/-- Removal (R22, R99, R120, R121, R131 to R133, R143 to R145, 12.5) of a tracked record, by every exit kind: what it
changes and what it leaves: of the Imprint Unit the columns, the builder and the print of that record alone, PRINT-COL
keeping the dots it had (log 16). `q` is the record as its imprint's end leaves it, as it is counted and reported.
12.5: the codes of the exit kinds. -/
def Obligations.RemovalEffects : Prop :=
  [ExitKind.stacked, .lost, .missed, .purged].map ExitKind.code = [0, 1, 2, 3] ∧
  ∀ (d : Device) (n : RecNo) (e : ExitKind) (r : ItemRecord), d.find n = some r →
    let d' := removeRecord d n e
    let q : ItemRecord := match r.imprint with
      | .queued => { r with imprint := .none }
      | .building => { r with imprint := .aborted }
      | .built => { r with imprint := .aborted }
      | .printing =>
        if e = .stacked then { r with imprint := .printed }
        else { r with imprint := .aborted, disposition := some .uncancelled, cancel := none }
      | _ => r
    let batch := if d.num 0 0 0 ≠ 0 then d.tally.batch ++ [itemReport q e] else d.tally.batch
    let offered : Bool := decide (batch ≠ []) &&
      (decide (d'.track.queue = []) || decide (d.num 0 0 0 ≠ 0 ∧ max 1 (min 8 (d.num 0 0 1)) ≤ batch.length))
    let fits : Bool := !d.responseWaiting && decide (d.tally.page = none ∧ 1 + 6 * batch.length ≤ d.reportRoom)
    let one (b : Bool) : Count := if b then 1 else 0
    d'.track = { d.track with
      queue := d.track.queue.eraseP (fun q => decide (q.number = n))
      occupants := d.track.occupants.map (fun o => if o = .record n then .stray else o)
      twist := if d.track.twist = some n then none else d.track.twist
      turn := if d.track.turn = some n then none else d.track.turn } ∧
    d'.stacker.gates = d.stacker.gates.map (fun o => if o = some n then none else o) ∧
    d'.classifier = { d.classifier with busy := if d.classifier.busy = some n then none else d.classifier.busy } ∧
    d'.tally.totals = (match e with
      | .stacked => { d.tally.totals with stacked := d.tally.totals.stacked + 1 }
      | .lost => { d.tally.totals with lost := d.tally.totals.lost + 1 }
      | .missed => { d.tally.totals with missed := d.tally.totals.missed + 1 }
      | .purged => { d.tally.totals with purged := d.tally.totals.purged + 1 }) ∧
    (∀ i : Fin 56, d'.tally.counters[i] = d.tally.counters[i] +
      one (decide (r.imprint = .printing ∧ i.val = if e = .stacked then 48 else 49)) +
      one (q.disposition.any (fun x => decide (i.val = 15 + dispositionCode (some x)))) +
      one (decide (e = .stacked) && q.route.any (fun t => decide (i.val = 26 + t.bin.val))) +
      one (decide (e = .stacked) && q.classGroup.any (fun g => decide (i.val = g.val))) +
      one (decide (e = .lost ∧ i.val = 44 ∨ e = .missed ∧ i.val = 45 ∨ e = .purged ∧ i.val = 46)) +
      (if i.val = 54 ∧ offered = true ∧ fits = false then BitVec.ofNat 32 batch.length else 0)) ∧
    d'.tally.batch = (if offered then [] else batch) ∧
    d'.report = { d.report with queue := d.report.queue ++
      (if offered && fits then linkFrame (headWord 0x81 batch.length :: batch.flatten) else []) } ∧
    itemReport q e =
      [ q.number,
        q.tag.getD 0,
        word (32768 * bit q.tag.isSome + 8192 * e.code + 512 * dispositionCode q.disposition +
          128 * (bit q.gotA + 2 * bit q.gotB) + 64 * bit q.scanFault + 16 * faceCheckCode q.faceCheck +
          2 * q.imprint.code),
        word (4096 * (q.route.map (fun t => t.bin.val)).getD 0 + 1024 * viaCode q.route +
          64 * (q.positionCode.map Fin.val).getD 8 + q.sequence.getD 0 / 65536),
        word ((q.plan.map (fun p => 32768 + 16384 * bit p.twist + 8192 * bit p.turn +
            4096 * (if p.group = .trail then 1 else 0))).getD 0 +
          (q.classGroup.map (fun g => 2048 + 128 * g.val)).getD 0 +
          (q.seen.head?.map (fun x => (stationRow x.station).val)).getD 0),
        word (q.sequence.getD 0 % 65536) ] ∧
    (∀ t, r.route = some t → let b := d.bin t.bin; let b' := d'.bin t.bin
      b'.committed = b.committed - 1 ∧ b'.held = b.held ∧
      b'.fill = (if e = .stacked then min 65535 (b.fill + 1) else b.fill) ∧
      b'.state = (if b.state = .outPending then if b.committed - 1 = 0 then .out else .outPending
        else if b.state = .out then .out
        else if d.num 6 t.bin.val 0 = 0 then .disabled
        else if t.bin = 0 then .active
        else if b'.fill + b'.committed < d.num 6 t.bin.val 1 then .active
        else .full)) ∧
    (∀ k : Fin 16, r.route.map Route.bin ≠ some k → d'.bin k = d.bin k) ∧
    (r.imprint = .building ∨ r.imprint = .built ∨ r.imprint = .printing →
      d'.imprint.ring = d.imprint.ring.filter (fun h => decide (h.number ≠ n))) ∧
    (r.imprint = .building ∨ r.imprint = .built →
      d'.imprint.builder = if d.imprint.builder = some n then none else d.imprint.builder) ∧
    (r.imprint = .printing → d'.imprint.printing = none ∧ d'.imprint.builder = d.imprint.builder) ∧
    (r.imprint ≠ .printing → d'.imprint.printing = d.imprint.printing) ∧
    d'.imprint = { d.imprint with
      ring := d'.imprint.ring, builder := d'.imprint.builder, printing := d'.imprint.printing } ∧
    (r.imprint ≠ .building → r.imprint ≠ .built → r.imprint ≠ .printing → d'.imprint = d.imprint) ∧
    d'.inputs = d.inputs ∧ d'.tables = d.tables ∧ d'.clock = d.clock ∧ d'.feed = d.feed ∧ d'.command = d.command ∧
    d'.window = d.window ∧ d'.line = d.line ∧ d'.tally.period = d.tally.period ∧ d'.tally.page = d.tally.page ∧
    d'.tally.deferred = d.tally.deferred ∧
    d'.attention = { d.attention with
      rejectFull := d.attention.rejectFull.on d'.rejectFullActive
      binFull := d.attention.binFull.on d'.binFullActive
      printFault := d.attention.printFault.on d'.printFaultActive }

The task> Say how many lines in the data include the string "ItemRecord", giving the number alone.

Answer to this task> 2